Однажды я случайно стал свидетелем, как пожилая работница в халате стояла перед Злобинским на коленях, плакала, просила её не увольнять, пыталась поцеловать ему руку. При моём появлении Злобинский вышел из конторки, а женщина произнесла:
  - Ведь я одна, у меня никого нет, как жить буду…
Не обращал внимания я и на слова начальника охраны, что начальство целыми машинами увозят и кому-то продаЮт хлеб куда-то в район или меняют там на мясо. Ни в школе на уроках, ни в газетах, ни в нашей прекрасной литературе я об этом ничего не слышал и не читал. Значит, это не имеет место быть. Надо быть выше сплетен. Я высоко нёс свою честную комсомольскую голову.

                * * *

 
       В разгар своей комсомольской деятельности, после долгого перерыва, я вновь пришёл к отцу Борису. Теперь перед ним сидел я, привыкший организовывать людей на ту или иную деятельность. В манерах моих говорить и держать себя, появился некоторый налёт от руководителя. Теперь я говорил примерно так.
    – Трудно работать с массами!.. Пока добьёшься своего!.. Неблагодарная работа! Как в прорву! Хорошо у вас тут. Тихо. Люди сами приходят, поговорите и разойдётесь.
     Чем больше я говорил, тем задумчивее, даже печальнее делался отец Борис. Наконец, он сказал:
    – Не так уж, Витя, у нас легко. Люди такое рассказывают. Пока в себе всё переберёшь, сердце так изболится… Вы, Витя, не читали «Исповедь атеиста»? Унылая, безрадостная жизнь без Бога. Ещё есть книга Мадзини «Обручённые» Обязательно прочитайте.
    – Да где же я возьму эти книги? Они, наверно, все в спецхране. О чём «Обручённые»?
    – О радости общения с Богом. Это такая радость, Витя. Нет выше радости молитвы Богу.
    Мне знакома радость, когда сочиняешь стихи, поэтому спросил:
    – Радость молитвы Богу выше даже радости творчества?
    – Да, выше, - тихо произнёс отец Борис.

    В другой раз он сказал: – В этой активной жизни иногда не видят горе отдельного человека. Не до него как-то…– тихо, чуть печально, произнёс отец Борис. – Недавно умерла мама у одной девочки. Товарищи по работе помогли похоронить. Оказали помощь. А потом уже больше к девочке никто не пришёл. Она учится в девятом классе. Совсем одна осталась. Вот и прильнула девочка к нашей уборщице, соседке. В церковь вместе ходят, - просто, как факт, рассказал это отец Борис.

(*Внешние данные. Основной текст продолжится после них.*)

-- ==== Sys2Proof/Machine/Step.lean ====
section
/-! DEFINITION. One step: the command at the front of the queue is executed with the rest of the queue; on an empty queue
time passes (log 1, log 3). -/

namespace Sys2Proof.Machine

/-- One step of the hub. -/
def step (s : State) : Host.Outcome State Fault Refusal :=
  match s.pending with
  | [] => .next s.tick
  | c :: rest => exec c { s with pending := rest }

/-- The state with the command that a word spells put at the front of its queue; unchanged where it spells none. -/
def State.withFetchWord (s : State) (nbits w : Nat) : State :=
  match decodeTableWord nbits w with
  | some c => { s with pending := c :: s.pending }
  | none => s

end Sys2Proof.Machine
end

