-- ==== Sys2Proof/Machine/Core.lean ====
section
/-! DEFINITION. The machine as the host runs it. -/

def Sys2Proof.core : Host.Core := { State := Sys2Proof.Machine.State, Fault := Sys2Proof.Machine.Fault, Refusal := Sys2Proof.Machine.Refusal, step := Sys2Proof.Machine.step, reset := Sys2Proof.Machine.State.reset }
end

     На следующий день, только я переступил порог крестильни, отец Борис сказал:
    – У меня только что была девочка, о которой я вам, Витя, вчера рассказывал. Нина, её имя… -  Он светился радугой любви.
    – А, это та, которая мне встретилась во дворе! Я сейчас! – И я бросился за дверь, догонять ту девочку. Она уже стояла на остановке трамвая, около магазина «Узкитаб». Маленькая. Худенькая. Как воробушек. Она потеряла самое дорогое в жизни – маму. У меня были мама и папа. Я за ними, как за каменной стеной. Я был часть этой стены. Сейчас летел, как камень из пращи,
не заботясь, что сделаю больно.
    – Вы – Нина? – Налетел я, запыхавшись.
    – Да. - испуганно ответила она.
    – Скажите, почему вы стали ходить в церковь? Что вас туда привело?
    – Душа…- тихо ответила девочка.
     Если бы она сослалась не на душу, а на цунами в Японии, или пожар в Африке, до меня бы скорее дошло. Я стоял около неё, окончательно сбитый с толку. Рогатой улиткой подполз и замер перед нами рыжий трамвай. Приветливо распахнул двери-ширмы. Поглотил девочку в своё пустое нутро. Одна на весь вагон. Но мне там места не было. Нутро захлопнулось. Рога со скрежетом высекли электрическую искру. Улитка уползла с драгоценной жемчужиной внутри.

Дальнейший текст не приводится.